I am stuck in this lifestyle of Damien Reed whether I like it or not. I cannot hide from his brutality, from the cruelty of his world. The best I can do is face it. And face it head on.

Which is exactly why I meet his gaze once more and cross my arms with a sharp and quick demand.

“Take me with you,” I bark softly, trying to sound both cold and clipped.

He’s surprised by this, but his annoyance is still clear as his hazel eyes narrow on me.

“No-”

“Yes,” I grunt out, cutting him out.

“It’s my fault, like you said. I should help clean up my mess, shouldn’t I?” I propose, his head tilted at me in curiosity now.

“Look, you’re forcing me into marriage. I watched a man die because of you. I can at least see how you plan to cover this up. I need to be in this with you if you want this to be authentic, if you want me to cover your ass when you need it. No secrets,” I say, and his eyes are still narrowed on me, though I can’t tell what emotion lies within them.

“I’ll never need you to cover my ass, Lucille. I’m a grown man-”

“Who’s marrying the senator’s other daughter because the government is snooping around your shit. So you want this one to be clueless as well?” I bite back and I know he wants to decline, I know he wants me to be clueless, but he should know by now, I don’t shut up until I get what I want. And if I do, it’s because I’m plotting a way to escape quietly to get what I want. It’s what my family taught me to do, forced me to do.

And I guess after a while, he does get this. He does realize who I am and what I will do. Because eventually, he sneers at me and turns on his heel. And when he reaches the door to leave, he gives me a quick wave to come after him.

And I do instantly.

Well, after I stop by my room to change clothes, which agitates him even further, but I haven’t had a second to clean up after what we just…did. I swear, my legs are shaking the entire journey that I make from his room to mine. Initially, I planned on changing into comfier clothes, ones that I don’t mind getting…dirty. Being as the last time I witnessed him working I ended up covered in blood, however, when I reach my room, I’m rendered speechless.

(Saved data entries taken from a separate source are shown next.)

theorem keeps_restoreBase (n : Fin 4) (v : TimeBase) {s0 s : State} (hk : Keeps s0 s) : Keeps s0 (restoreBase n v s) := by
  unfold restoreBase
  repeat' first
    | with_reducible assumption | decide | intro _
    | ((fail_if_no_progress extract_lets +onlyGivenNames x); refine keeps_cut (s0 := s0) (x := x) ?_ ?_; on_goal 1 => subst x)
    | (fail_if_no_progress extract_lets +onlyGivenNames x)
    | with_reducible (first | apply keeps_State_sf | apply keeps_State_setTb | apply keeps_State_runTb | apply keeps_ite | apply keeps_ite2 | apply keeps_ite22 | (refine keeps_eq2 (by with_reducible assumption) ?_) | (refine keeps_eq22 (by with_reducible assumption) ?_))
    | simp -zeta only [keeps_mk, keepsC_fold, id_eq] | (refine keepsC_le ?_ ?_ ?_) | omega | split | (clear_value *; split)

theorem keeps_restoreSave (v : Saved) {s0 s : State} (hk : Keeps s0 s)  : Keeps s0 (restoreSave v s) := by
  unfold restoreSave
  repeat' first
    | with_reducible assumption | intro _
    | ((fail_if_no_progress extract_lets +onlyGivenNames x); refine keeps_cut (s0 := s0) (x := x) ?_ ?_; on_goal 1 => subst x)
    | (fail_if_no_progress extract_lets +onlyGivenNames x)
    | with_reducible (first | apply keeps_State_wrB | apply keeps_State_setReg | apply keeps_restoreTick | apply keeps_State_modPwr | apply keeps_restoreBase | apply keeps_ite | apply keeps_foldl)
    | simp -zeta only [keeps_mk, keepsC_fold, id_eq] | split

theorem keeps_flushHeld (l : List (Nat × Nat)) {s0 s : State} (hk : Keeps s0 s)  : Keeps s0 (flushHeld l s) := by
  unfold flushHeld
  repeat' first
    | with_reducible assumption | intro _
    | ((fail_if_no_progress extract_lets +onlyGivenNames x); refine keeps_cut (s0 := s0) (x := x) ?_ ?_; on_goal 1 => subst x)
    | (fail_if_no_progress extract_lets +onlyGivenNames x)
    | with_reducible (first | apply keeps_State_orReg | apply keeps_State_sendMsix | apply keeps_ite | apply keeps_ite2 | apply keeps_foldl)
    | simp -zeta only [keeps_mk, keepsC_fold, id_eq] | split

theorem keeps_darkStart (source : Nat) {s0 s : State} (hk : Keeps s0 s)  : Keeps s0 (darkStart source s) := by
  unfold darkStart
  repeat' first
    | with_reducible assumption | intro _
    | ((fail_if_no_progress extract_lets +onlyGivenNames x); refine keeps_cut (s0 := s0) (x := x) ?_ ?_; on_goal 1 => subst x)
    | (fail_if_no_progress extract_lets +onlyGivenNames x) | with_reducible (first | apply keeps_setPhase | apply keeps_State_modPwr)
    | simp -zeta only [keeps_mk, keepsC_fold, id_eq]

theorem keeps_keepWake (source : Nat) (old : State) {s0 s : State} (hk : Keeps s0 s)  : Keeps s0 (keepWake source old s) := by
  unfold keepWake
  repeat' first
    | with_reducible assumption | intro _
    | ((fail_if_no_progress extract_lets +onlyGivenNames x); refine keeps_cut (s0 := s0) (x := x) ?_ ?_; on_goal 1 => subst x)
    | (fail_if_no_progress extract_lets +onlyGivenNames x)
    | with_reducible (first | apply keeps_State_setReg | apply keeps_State_sf | apply keeps_State_sb | apply keeps_ite) | split

theorem keeps_darkEnd (x : WakeSt) {s0 s : State} (hk : Keeps s0 s)  : Keeps s0 (darkEnd x s) := by
  unfold darkEnd
  repeat' first
    | with_reducible assumption | intro _
    | ((fail_if_no_progress extract_lets +onlyGivenNames x); refine keeps_cut (s0 := s0) (x := x) ?_ ?_; on_goal 1 => subst x)
    | (fail_if_no_progress extract_lets +onlyGivenNames x)
    | with_reducible (first | apply keeps_State_sb | apply keeps_State_raisePwr | apply keeps_deviceReset | apply keeps_releaseReset | apply keeps_State_modPwr | apply keeps_restoreSave | apply keeps_flushHeld | apply keeps_keepWake)
    | simp -zeta only [keeps_mk, keepsC_fold, id_eq] | split

theorem keeps_execDarkWake (t : Nat) (source : Fin 8) {s0 s : State} (hk : Keeps s0 s)  : KeepsO s0 (execDarkWake t source s) := by
  unfold execDarkWake
  repeat' first
    | with_reducible assumption | intro _
    | ((fail_if_no_progress extract_lets +onlyGivenNames x); refine keeps_cut (s0 := s0) (x := x) ?_ ?_; on_goal 1 => subst x)
    | (fail_if_no_progress extract_lets +onlyGivenNames x)
    | with_reducible (first | apply keeps_State_beginAt | apply keeps_darkEnd | apply keepsO_next | apply keepsO_ite | apply keeps_ite)
    | simp -zeta only [keeps_mk, keepsC_fold, id_eq] | split

theorem keeps_wakeFail (domain step : Nat) {s0 s : State} (hk : Keeps s0 s)  : Keeps s0 (wakeFail domain step s) := by
  unfold wakeFail
  repeat' first
    | with_reducible assumption | intro _
    | ((fail_if_no_progress extract_lets +onlyGivenNames x); refine keeps_cut (s0 := s0) (x := x) ?_ ?_; on_goal 1 => subst x)
    | (fail_if_no_progress extract_lets +onlyGivenNames x)
    | with_reducible (first | apply keeps_State_sf | apply keeps_State_sb | apply keeps_State_raisePwr | apply keeps_step)

theorem keeps_failedMain (source domain step : Nat) {s0 s : State} (hk : Keeps s0 s)  : Keeps s0 (failedMain source domain step s) := by
  unfold failedMain
  repeat' first
    | with_reducible assumption | intro _
    | ((fail_if_no_progress extract_lets +onlyGivenNames x); refine keeps_cut (s0 := s0) (x := x) ?_ ?_; on_goal 1 => subst x)
    | (fail_if_no_progress extract_lets +onlyGivenNames x)
    | with_reducible (first | apply keeps_State_sf | apply keeps_deviceReset | apply keeps_State_modPwr | apply keeps_flushHeld | apply keeps_keepWake | apply keeps_wakeFail | apply keeps_step)
    | simp -zeta only [keeps_mk, keepsC_fold, id_eq]

theorem keeps_wakeTimeout (stage : Nat) {s0 s : State} (hk : Keeps s0 s)  : Keeps s0 (wakeTimeout stage s) := by
  unfold wakeTimeout
  repeat' first
    | with_reducible assumption | intro _
    | ((fail_if_no_progress extract_lets +onlyGivenNames x); refine keeps_cut (s0 := s0) (x := x) ?_ ?_; on_goal 1 => subst x)
    | (fail_if_no_progress extract_lets +onlyGivenNames x)
    | with_reducible (first | apply keeps_setPhase | apply keeps_State_modPwr | apply keeps_wakeFail | apply keeps_failedMain | apply keeps_ite)
    | simp -zeta only [keeps_mk, keepsC_fold, id_eq] | split

theorem keeps_execWakePgTimeout (t : Nat) (rail : Fin 16) {s0 s : State} (hk : Keeps s0 s)  : KeepsO s0 (execWakePgTimeout t rail s) := by
  unfold execWakePgTimeout
  repeat' first
    | with_reducible assumption | intro _
    | ((fail_if_no_progress extract_lets +onlyGivenNames x); refine keeps_cut (s0 := s0) (x := x) ?_ ?_; on_goal 1 => subst x)
    | (fail_if_no_progress extract_lets +onlyGivenNames x)
    | with_reducible (first | apply keeps_State_beginAt | apply keeps_wakeTimeout | apply keepsO_next | apply keepsO_ite)
    | simp -zeta only [keeps_mk, keepsC_fold, id_eq] | split

theorem keeps_execWakePllTimeout (t : Nat) {s0 s : State} (hk : Keeps s0 s)  : KeepsO s0 (execWakePllTimeout t s) := by
  unfold execWakePllTimeout
  repeat' first
    | with_reducible assumption | intro _
    | ((fail_if_no_progress extract_lets +onlyGivenNames x); refine keeps_cut (s0 := s0) (x := x) ?_ ?_; on_goal 1 => subst x)
    | (fail_if_no_progress extract_lets +onlyGivenNames x)
    | with_reducible (first | apply keeps_State_sb | apply keeps_State_beginAt | apply keeps_State_raisePwr | apply keeps_wakeTimeout | apply keepsO_next | apply keepsO_ite | apply keeps_ite)
    | simp -zeta only [keeps_mk, keepsC_fold, id_eq] | split

theorem keeps_refuseSleep (block reason : Nat) (abandon : Bool) {s0 s : State} (hk : Keeps s0 s)  : Keeps s0 (refuseSleep block reason abandon s) := by
  unfold refuseSleep
  repeat' first
    | with_reducible assumption | intro _
    | ((fail_if_no_progress extract_lets +onlyGivenNames x); refine keeps_cut (s0 := s0) (x := x) ?_ ?_; on_goal 1 => subst x)
    | (fail_if_no_progress extract_lets +onlyGivenNames x)
    | with_reducible (first | apply keeps_State_sf | apply keeps_State_wr64 | apply keeps_State_raiseTh | apply keeps_State_raisePwr | apply keeps_setPhase | apply keeps_State_modPwr | apply keeps_ite)
    | simp -zeta only [keeps_mk, keepsC_fold, id_eq] | split

theorem keeps_sleepRequest (code : Nat) {s0 s : State} (hk : Keeps s0 s)  : Keeps s0 (sleepRequest code s) := by
  unfold sleepRequest
  repeat' first
    | with_reducible assumption | intro _
    | ((fail_if_no_progress extract_lets +onlyGivenNames x); refine keeps_cut (s0 := s0) (x := x) ?_ ?_; on_goal 1 => subst x)
    | (fail_if_no_progress extract_lets +onlyGivenNames x)
    | with_reducible (first | apply keeps_State_sf | apply keeps_State_wr64 | apply keeps_State_raisePwr | apply keeps_State_modPwr | apply keeps_ite)
    | simp -zeta only [keeps_mk, keepsC_fold, id_eq] | split

theorem keeps_requestNow (code : Nat) {s0 s : State} (hk : Keeps s0 s)  : Keeps s0 (requestNow code s) := by
  unfold requestNow
  repeat' first
    | with_reducible assumption | intro _
    | ((fail_if_no_progress extract_lets +onlyGivenNames x); refine keeps_cut (s0 := s0) (x := x) ?_ ?_; on_goal 1 => subst x)
    | (fail_if_no_progress extract_lets +onlyGivenNames x)
    | with_reducible (first | apply keeps_State_setReg | apply keeps_State_sb | apply keeps_State_modPwr | apply keeps_napWake | apply keeps_darkStart | apply keeps_sleepRequest | apply keeps_ite)
    | simp -zeta only [keeps_mk, keepsC_fold, id_eq] | split

theorem keeps_actHeld  {s0 s : State} (hk : Keeps s0 s)  : Keeps s0 (actHeld s) := by
  unfold actHeld
  repeat' first
    | with_reducible assumption | intro _ | with_reducible (first | apply keeps_State_sf | apply keeps_requestNow)

theorem keeps_stepRefused (block reason : Nat) (abandon : Bool) {s0 s : State} (hk : Keeps s0 s)  : Keeps s0 (stepRefused block reason abandon s) := by
  unfold stepRefused
  repeat' first
    | with_reducible assumption | intro _ | with_reducible (first | apply keeps_refuseSleep | apply keeps_actHeld)

theorem keeps_request (code : Nat) {s0 s : State} (hk : Keeps s0 s)  : Keeps s0 (request code s) := by
  unfold request
  repeat' first
    | with_reducible assumption | intro _
    | ((fail_if_no_progress extract_lets +onlyGivenNames x); refine keeps_cut (s0 := s0) (x := x) ?_ ?_; on_goal 1 => subst x)
    | (fail_if_no_progress extract_lets +onlyGivenNames x)
    | with_reducible (first | apply keeps_State_sf | apply keeps_requestNow | apply keeps_stepRefused | apply keeps_ite) | split

theorem keeps_powerOff (answers : Bool) {s0 s : State} (hk : Keeps s0 s)  : Keeps s0 (powerOff answers s) := by
  unfold powerOff
  repeat' first
    | with_reducible assumption | intro _
    | ((fail_if_no_progress extract_lets +onlyGivenNames x); refine keeps_cut (s0 := s0) (x := x) ?_ ?_; on_goal 1 => subst x)
    | (fail_if_no_progress extract_lets +onlyGivenNames x)
    | with_reducible (first | apply keeps_State_modPwr | apply keeps_enterDark | apply keeps_ite)
    | simp -zeta only [keeps_mk, keepsC_fold, id_eq] | split

theorem keeps_writePwrCtl (answers : Bool) (v : Word) {s0 s : State} (hk : Keeps s0 s)  : Keeps s0 (writePwrCtl answers v s) := by
  unfold writePwrCtl
  repeat' first
    | with_reducible assumption | intro _
    | ((fail_if_no_progress extract_lets +onlyGivenNames x); refine keeps_cut (s0 := s0) (x := x) ?_ ?_; on_goal 1 => subst x)
    | (fail_if_no_progress extract_lets +onlyGivenNames x)
    | with_reducible (first | apply keeps_State_keyErr | apply keeps_request | apply keeps_powerOff | apply keeps_ite) | split

theorem keeps_State_pwrWrite (src : Requester) (f : State → State) {s0 s : State} (hk : Keeps s0 s) (h_f : ∀ (y0 : State), Keeps s0 y0 → Keeps s0 (f y0)) : Keeps s0 (State.pwrWrite s src f) := by
  unfold State.pwrWrite
  repeat' first
    | with_reducible assumption | intro _
    | with_reducible (first | apply h_f | apply keeps_ite | apply keeps_ite2 | (refine keeps_eq2 (by with_reducible assumption) ?_) | (refine keeps_eq22 (by with_reducible assumption) ?_))
    | split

There sitting in the small, two step alcove with bay windows lies a massive easel with a fresh canvas on it. My mouth drops as I walk to it, my eyes moving from the canvas to the wooden art station next to. It is filled with brand new acrylics, brushes, oil pastels and even water colors. I’m mesmerized by all of it when I run my fingers down the side of the easel, tears threatening to pool in my eyes because I’ve never had anything this nice before. My parents refused to buy me any supplies other than my books and pencils. All of the paints and small canvases came from my own pocket so nothing was very lavish. My mother didn’t want me ruining her carpet or drapes and I never had space for something like this at Jenni’s.

This is a first for me. A dream come true. And I can’t help but realize that today is suddenly filled with a lot of suspiciously wonderful things.

I hear Damien clear his throat behind me, but I don’t turn to look at him when I speak. I am too enthralled with this.

“Did you do this?” I whisper, my voice shaky and choked up. I know he can hear me though. I can feel his discomfort in the air.